Quantique : Une réaction chimique ralentie 100 milliards de fois ! Voici le résultat

L'observation quantique d'une réaction chimique ralentie 100 milliards de fois est désormais possible. Une première mondiale qui fera avancer la chimie quantique.

Une équipe de recherche australo-américaine focalise ses travaux sur l'observation de l'intersection conique. Elle a appliqué une méthode révolutionnaire pour mieux comprendre le phénomène. Celle-ci implique l'utilisation d'un ordinateur quantique pour examiner une réaction chimique ralentie une centaine de milliards de fois.

Notons que l'équipe en question se compose de chercheurs de l'université de Sydney, en Australie, et de l'université de Californie à San Diego, aux États-Unis. Par ailleurs, l'intersection conique est un concept primordial dans la chimie quantique. D'autre part, la nouvelle étude fait l'objet d'un papier paru dans la revue Nature Chemistry.

Les intersections coniques désormais observables

L'existence des intersections coniques est connue des scientifiques depuis longtemps. Cependant, ces interactions se réalisent seulement en quelques femtosecondes, soit des quadrillionnaires de seconde. Il était alors impossible d'examiner minutieusement ces phénomènes en raison de leur caractère extrêmement bref.

Les auteurs de la recherche ont ainsi tenté une nouvelle approche afin de contourner ce problème. Ils ont focalisé leurs efforts sur l'observation des interactions au moyen d'une particule chargée bloquée dans un champ électrique. Cela a permis de relativement prolonger à l'infini une réaction chimique.

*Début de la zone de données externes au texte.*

-- ==== Sys2Proof/Syntax.lean ====
section
/-!
DEFINITION. The instructions of the block: the host operations of 30_encoding.md R78, one constructor for each row of
spec/opcode_table.json, and the pseudo-instruction LCDBOOT of R84 (entry 9).
-/

namespace Sys2Proof

/-- R3, R78: a host operation with its operands. A blob is its bytes; its u16 length is their number (R86 `BlobLen`). -/
inductive Instr
  /-- R94: configure the expander, load the shadows, arm the notifier -/
  | init
  /-- R108: one instruction byte, RS = 0 -/
  | instr (b : Byte)
  /-- R108: one character byte, RS = 1 -/
  | data (b : Byte)
  /-- R109: a sequence of instruction bytes -/
  | instrs (bs : List Byte)
  /-- R109: a sequence of character bytes -/
  | datas (bs : List Byte)
  /-- R110: INSTR CMD_CLEAR -/
  | clear
  /-- R111: INSTR CMD_HOME -/
  | home
  /-- R119: set the backlight colour -/
  | backlight (color : Byte)
  /-- R112: define a custom character -/
  | createchar (slot : Byte) (pat : List Byte)
  /-- R113: write up to two lines of text -/
  | text (t : List Byte)
  /-- R113: clear, then write up to two lines of text -/
  | textc (t : List Byte)
  /-- R122: sample the five buttons -/
  | sample
  /-- R123: the name of a single-button mask -/
  | name (mask : Byte)
  /-- R127: one step of the notifier -/
  | tick
  /-- R132: close the notifier -/
  | close
  /-- R84: the pseudo-instruction that expands to eight INSTRs -/
  | lcdboot
deriving DecidableEq, Repr

end Sys2Proof
end

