-- ==== Sys2Proof/Machine/Notifier.lean ====
section
/-!
DEFINITION. TICK and CLOSE, the operations of 43_event_notifier.md. ArmNotifier (R133) is part of INIT (Flags.lean).
-/

namespace Sys2Proof.Machine

/-- R127: the body of TICK; a notifier that is not Armed ends it before the ready check (R131, R145). -/
def tickBody : List Line := [.tickGate, .requireReady, .tickSample]

/-- R132: the body of CLOSE. -/
def closeBody : List Line := [.close]

/-- TICK (R127): its result goes to the Timer's event port (R134, R150). -/
def execTick (s : State) : Host.Outcome State Fault Refusal := perform .tick .timer tickBody s

/-- CLOSE (R132): allowed before INIT. -/
def execClose (s : State) : Host.Outcome State Fault Refusal := perform .close .host closeBody s

end Sys2Proof.Machine
end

Un ordinateur quantique à ions piégés a été nécessaire à la conception de ce système. Les chercheurs ont alors pu réduire la dynamique de la réaction chimique de la femtoseconde à la milliseconde. Le ralentissement a ensuite permis de réaliser des observations et de collecter des données très précieuses dans la compréhension de l'intersection conique.

Pas une approximation numérique, mais une vraie observation analogue

L'élaboration d'une méthode spécifique a rendu la recherche possible. Les chercheurs ont ainsi conçu un modèle quantique dans lequel les champs électriques se chargent de piéger les particules. Les lasers ont ensuite servi pour effectuer la manipulation.

Cette combinaison complexe des processus a permis, dans un premier temps, de ralentir la réaction chimique de 100 milliards de fois. Dans un second temps, elle a rendu possible la cartographie du changement d'état des électrons.

Les résultats de la recherche ne sont pas des approximations numériques, se défend l'équipe australo-américaine. Les chercheurs estiment avoir obtenu une représentation directe et analogue du comportement quantique à une fréquence permettant l'observation.

L'informatique quantique, au-delà de la réaction chimique ralentie

Il faut savoir que les intersections coniques sont très courantes en photochimie. De ce fait, les résultats de l'étude aideront à faire avancer de nombreuses recherches dans d'autres domaines. Ils montrent également les capacités impressionnantes de l'informatique quantique. Celles-ci permettent l'exploration de nouvelles possibilités.

En effet, les ordinateurs quantiques commencent à montrer leur potentiel pour simuler toutes sortes de réactions et d'interactions au niveau subatomique.

La compréhension de ces processus fondamentaux dans les molécules revêt un enjeu majeur pour les scientifiques. Elle peut effectivement ouvrir un nouveau monde de possibilités. Ces dernières sont capables de faire avancer significativement la science des matières. Cela révolutionnerait, par exemple, l'élaboration des médicaments.